[GOAL OF THE EXERCISE] In the entries below, how many lines contain the string "dflt"? Respond with the number only.
^^^^
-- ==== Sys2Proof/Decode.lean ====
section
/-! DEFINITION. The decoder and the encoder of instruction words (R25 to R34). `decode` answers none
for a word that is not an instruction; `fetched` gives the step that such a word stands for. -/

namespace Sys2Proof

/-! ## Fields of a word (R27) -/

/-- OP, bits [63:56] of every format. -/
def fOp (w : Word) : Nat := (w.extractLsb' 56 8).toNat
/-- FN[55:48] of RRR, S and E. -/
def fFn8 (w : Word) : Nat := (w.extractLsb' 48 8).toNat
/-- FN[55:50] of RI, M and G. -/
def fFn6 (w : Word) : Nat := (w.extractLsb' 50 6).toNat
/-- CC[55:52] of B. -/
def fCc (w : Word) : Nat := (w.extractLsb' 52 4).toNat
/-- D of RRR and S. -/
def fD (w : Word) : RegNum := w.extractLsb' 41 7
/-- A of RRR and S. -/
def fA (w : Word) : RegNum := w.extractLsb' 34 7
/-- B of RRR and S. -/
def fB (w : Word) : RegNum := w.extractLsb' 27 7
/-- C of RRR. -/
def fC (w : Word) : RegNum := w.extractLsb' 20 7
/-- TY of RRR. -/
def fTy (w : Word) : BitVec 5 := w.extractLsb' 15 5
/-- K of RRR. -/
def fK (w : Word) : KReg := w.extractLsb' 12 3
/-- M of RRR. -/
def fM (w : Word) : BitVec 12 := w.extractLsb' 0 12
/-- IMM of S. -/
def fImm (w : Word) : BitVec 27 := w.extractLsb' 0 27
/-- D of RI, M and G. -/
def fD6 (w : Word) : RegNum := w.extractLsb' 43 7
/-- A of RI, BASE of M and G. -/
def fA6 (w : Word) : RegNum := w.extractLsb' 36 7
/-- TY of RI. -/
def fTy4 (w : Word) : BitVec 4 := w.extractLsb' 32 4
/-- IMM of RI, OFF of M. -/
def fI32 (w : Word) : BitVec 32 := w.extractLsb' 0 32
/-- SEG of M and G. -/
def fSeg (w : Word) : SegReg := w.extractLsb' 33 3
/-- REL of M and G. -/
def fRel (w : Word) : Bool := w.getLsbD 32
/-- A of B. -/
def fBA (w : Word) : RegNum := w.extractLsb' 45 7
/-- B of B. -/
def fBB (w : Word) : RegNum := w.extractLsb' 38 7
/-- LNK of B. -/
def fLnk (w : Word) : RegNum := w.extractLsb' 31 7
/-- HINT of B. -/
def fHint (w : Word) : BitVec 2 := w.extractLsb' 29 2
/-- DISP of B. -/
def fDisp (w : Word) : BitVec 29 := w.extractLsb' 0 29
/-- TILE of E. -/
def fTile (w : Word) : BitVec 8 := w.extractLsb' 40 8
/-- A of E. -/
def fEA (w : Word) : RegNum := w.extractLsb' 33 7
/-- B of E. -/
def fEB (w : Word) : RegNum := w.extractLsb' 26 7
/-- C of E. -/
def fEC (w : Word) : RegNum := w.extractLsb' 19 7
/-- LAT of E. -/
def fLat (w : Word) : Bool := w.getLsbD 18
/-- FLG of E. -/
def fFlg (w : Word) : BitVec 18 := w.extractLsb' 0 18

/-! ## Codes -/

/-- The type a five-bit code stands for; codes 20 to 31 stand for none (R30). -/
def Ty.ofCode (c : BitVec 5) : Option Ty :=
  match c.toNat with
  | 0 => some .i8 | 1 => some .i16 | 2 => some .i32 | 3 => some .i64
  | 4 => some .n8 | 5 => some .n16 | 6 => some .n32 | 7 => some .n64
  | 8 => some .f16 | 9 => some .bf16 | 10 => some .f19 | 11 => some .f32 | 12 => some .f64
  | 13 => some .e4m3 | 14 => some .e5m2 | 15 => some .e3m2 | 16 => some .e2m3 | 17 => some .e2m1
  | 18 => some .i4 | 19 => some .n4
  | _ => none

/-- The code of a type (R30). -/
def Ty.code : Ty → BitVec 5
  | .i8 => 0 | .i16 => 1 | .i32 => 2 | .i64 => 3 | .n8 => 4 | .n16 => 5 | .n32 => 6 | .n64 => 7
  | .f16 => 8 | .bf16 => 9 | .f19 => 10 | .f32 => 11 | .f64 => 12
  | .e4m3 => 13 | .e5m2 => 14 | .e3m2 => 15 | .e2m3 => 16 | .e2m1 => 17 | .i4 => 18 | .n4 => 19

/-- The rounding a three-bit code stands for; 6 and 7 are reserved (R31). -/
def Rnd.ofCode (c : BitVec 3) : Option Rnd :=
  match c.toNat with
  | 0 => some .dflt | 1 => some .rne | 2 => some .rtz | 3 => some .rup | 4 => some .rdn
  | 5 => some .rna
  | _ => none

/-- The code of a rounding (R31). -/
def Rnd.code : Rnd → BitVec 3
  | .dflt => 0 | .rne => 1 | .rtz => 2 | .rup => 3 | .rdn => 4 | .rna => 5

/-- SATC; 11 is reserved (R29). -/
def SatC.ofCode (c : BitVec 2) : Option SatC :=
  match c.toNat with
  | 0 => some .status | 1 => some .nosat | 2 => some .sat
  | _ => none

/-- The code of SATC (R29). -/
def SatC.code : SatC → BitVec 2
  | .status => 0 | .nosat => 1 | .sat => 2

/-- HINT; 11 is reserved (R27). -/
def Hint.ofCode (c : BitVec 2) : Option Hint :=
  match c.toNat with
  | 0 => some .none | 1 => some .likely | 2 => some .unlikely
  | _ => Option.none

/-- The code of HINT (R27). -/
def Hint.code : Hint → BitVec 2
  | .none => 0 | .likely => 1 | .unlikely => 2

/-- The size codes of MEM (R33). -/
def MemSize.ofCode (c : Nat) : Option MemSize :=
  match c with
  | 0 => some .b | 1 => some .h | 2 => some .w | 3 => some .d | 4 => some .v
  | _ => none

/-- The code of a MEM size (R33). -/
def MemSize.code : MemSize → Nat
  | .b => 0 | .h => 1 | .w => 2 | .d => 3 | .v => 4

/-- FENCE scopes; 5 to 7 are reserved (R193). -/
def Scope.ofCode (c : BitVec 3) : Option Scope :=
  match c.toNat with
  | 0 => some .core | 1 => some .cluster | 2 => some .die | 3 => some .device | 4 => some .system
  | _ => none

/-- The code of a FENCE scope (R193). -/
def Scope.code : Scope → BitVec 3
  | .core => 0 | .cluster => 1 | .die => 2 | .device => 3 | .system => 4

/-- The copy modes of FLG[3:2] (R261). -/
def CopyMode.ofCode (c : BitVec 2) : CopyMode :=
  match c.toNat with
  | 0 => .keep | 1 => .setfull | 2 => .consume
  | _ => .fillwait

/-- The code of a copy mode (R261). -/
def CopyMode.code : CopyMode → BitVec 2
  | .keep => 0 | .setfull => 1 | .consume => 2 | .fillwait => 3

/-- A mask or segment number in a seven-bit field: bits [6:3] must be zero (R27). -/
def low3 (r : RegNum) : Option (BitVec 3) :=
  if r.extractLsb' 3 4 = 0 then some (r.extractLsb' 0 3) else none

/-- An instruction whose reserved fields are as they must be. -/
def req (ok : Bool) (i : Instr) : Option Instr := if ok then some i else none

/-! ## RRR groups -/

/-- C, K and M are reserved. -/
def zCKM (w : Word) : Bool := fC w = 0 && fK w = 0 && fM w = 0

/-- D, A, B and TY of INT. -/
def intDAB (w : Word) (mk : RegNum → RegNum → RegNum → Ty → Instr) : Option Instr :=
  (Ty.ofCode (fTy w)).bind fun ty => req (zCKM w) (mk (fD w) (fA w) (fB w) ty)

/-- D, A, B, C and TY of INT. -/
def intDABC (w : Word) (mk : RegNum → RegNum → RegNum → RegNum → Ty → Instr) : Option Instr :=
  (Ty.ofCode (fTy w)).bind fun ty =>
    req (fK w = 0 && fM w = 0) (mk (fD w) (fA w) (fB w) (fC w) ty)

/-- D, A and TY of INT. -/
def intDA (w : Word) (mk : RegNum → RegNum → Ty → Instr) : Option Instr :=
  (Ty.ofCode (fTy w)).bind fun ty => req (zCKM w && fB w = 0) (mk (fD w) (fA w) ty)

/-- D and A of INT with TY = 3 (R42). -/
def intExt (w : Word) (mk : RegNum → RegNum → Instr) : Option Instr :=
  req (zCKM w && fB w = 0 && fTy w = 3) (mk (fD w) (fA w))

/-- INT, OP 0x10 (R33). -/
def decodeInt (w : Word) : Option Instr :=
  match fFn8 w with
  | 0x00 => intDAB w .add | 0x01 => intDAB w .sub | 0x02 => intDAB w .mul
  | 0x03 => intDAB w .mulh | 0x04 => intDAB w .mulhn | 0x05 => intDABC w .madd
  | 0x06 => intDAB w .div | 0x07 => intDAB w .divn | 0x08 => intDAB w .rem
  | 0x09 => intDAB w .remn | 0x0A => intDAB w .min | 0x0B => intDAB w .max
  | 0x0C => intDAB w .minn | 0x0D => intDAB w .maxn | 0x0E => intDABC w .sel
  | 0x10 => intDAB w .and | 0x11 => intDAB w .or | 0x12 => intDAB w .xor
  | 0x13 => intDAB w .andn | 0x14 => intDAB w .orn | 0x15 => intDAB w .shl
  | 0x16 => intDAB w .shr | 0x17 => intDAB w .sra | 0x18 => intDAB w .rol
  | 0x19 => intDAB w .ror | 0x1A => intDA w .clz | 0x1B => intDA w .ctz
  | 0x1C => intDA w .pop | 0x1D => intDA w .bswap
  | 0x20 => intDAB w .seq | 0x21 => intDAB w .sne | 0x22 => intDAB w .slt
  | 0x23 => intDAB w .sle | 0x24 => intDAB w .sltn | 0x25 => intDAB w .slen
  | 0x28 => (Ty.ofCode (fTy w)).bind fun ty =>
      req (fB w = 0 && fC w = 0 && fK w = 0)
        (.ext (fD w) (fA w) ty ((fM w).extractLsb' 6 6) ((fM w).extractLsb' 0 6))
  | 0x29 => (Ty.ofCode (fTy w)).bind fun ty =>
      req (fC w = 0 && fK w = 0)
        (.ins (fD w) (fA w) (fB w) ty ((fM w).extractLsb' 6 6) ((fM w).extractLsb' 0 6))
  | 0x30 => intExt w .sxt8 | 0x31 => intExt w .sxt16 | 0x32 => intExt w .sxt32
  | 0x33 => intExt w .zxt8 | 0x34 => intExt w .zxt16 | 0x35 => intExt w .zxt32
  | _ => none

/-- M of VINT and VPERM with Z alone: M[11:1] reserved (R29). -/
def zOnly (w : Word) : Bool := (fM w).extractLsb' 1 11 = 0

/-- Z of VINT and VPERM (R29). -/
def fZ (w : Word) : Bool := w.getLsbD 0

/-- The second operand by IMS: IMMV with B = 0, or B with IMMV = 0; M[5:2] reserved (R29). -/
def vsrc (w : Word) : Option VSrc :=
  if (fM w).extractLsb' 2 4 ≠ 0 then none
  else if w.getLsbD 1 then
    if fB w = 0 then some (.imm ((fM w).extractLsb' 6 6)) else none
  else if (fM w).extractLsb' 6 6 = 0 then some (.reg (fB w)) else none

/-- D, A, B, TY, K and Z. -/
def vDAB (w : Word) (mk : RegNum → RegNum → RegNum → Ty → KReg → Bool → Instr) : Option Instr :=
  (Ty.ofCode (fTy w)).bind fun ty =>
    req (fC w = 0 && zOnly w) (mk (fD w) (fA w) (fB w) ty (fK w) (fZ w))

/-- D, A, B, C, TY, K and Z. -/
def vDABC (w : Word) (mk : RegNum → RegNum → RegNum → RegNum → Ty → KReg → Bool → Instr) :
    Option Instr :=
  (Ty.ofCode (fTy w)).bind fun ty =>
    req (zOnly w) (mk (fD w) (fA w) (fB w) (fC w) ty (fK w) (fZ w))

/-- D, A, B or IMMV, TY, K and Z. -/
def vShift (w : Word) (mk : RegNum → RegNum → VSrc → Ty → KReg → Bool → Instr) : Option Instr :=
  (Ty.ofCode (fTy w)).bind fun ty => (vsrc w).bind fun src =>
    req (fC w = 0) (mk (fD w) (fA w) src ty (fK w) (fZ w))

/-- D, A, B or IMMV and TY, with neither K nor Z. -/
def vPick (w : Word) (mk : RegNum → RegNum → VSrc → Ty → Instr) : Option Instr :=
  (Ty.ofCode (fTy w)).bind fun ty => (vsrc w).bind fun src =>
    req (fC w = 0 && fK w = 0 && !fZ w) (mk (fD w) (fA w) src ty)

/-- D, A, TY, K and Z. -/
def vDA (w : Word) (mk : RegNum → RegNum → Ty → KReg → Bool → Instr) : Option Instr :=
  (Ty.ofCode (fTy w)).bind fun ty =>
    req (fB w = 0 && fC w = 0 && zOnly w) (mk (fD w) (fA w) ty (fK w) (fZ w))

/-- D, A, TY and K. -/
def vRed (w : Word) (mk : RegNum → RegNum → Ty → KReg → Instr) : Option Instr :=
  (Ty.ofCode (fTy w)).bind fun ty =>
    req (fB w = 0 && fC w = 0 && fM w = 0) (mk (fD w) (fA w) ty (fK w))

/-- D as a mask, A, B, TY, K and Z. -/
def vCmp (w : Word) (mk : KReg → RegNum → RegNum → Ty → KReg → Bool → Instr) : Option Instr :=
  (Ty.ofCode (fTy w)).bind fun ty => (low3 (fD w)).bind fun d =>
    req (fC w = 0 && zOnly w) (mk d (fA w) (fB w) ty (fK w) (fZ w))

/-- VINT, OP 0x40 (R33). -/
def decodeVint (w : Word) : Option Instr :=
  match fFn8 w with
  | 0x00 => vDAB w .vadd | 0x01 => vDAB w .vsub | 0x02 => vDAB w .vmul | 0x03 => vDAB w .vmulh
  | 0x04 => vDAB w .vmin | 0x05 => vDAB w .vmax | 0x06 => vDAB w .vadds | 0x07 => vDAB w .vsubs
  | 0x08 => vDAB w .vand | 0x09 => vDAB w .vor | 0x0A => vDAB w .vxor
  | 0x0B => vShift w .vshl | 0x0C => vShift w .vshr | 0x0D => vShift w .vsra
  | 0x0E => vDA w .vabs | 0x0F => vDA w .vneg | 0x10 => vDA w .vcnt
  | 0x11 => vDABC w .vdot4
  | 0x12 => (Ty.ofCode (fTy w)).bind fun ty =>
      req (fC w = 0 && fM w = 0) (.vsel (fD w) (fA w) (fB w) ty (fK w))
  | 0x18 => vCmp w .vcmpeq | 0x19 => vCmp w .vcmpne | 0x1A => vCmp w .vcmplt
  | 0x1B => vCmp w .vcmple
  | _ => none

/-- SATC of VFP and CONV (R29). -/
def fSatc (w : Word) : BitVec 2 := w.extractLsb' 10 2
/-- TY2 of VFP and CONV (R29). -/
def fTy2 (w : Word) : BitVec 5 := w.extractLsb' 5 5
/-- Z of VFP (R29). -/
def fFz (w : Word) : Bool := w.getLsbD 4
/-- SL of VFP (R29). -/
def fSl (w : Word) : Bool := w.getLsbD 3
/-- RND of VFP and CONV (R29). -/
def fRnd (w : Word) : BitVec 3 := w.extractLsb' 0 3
^^^^
[SOLUTION BELOW] 2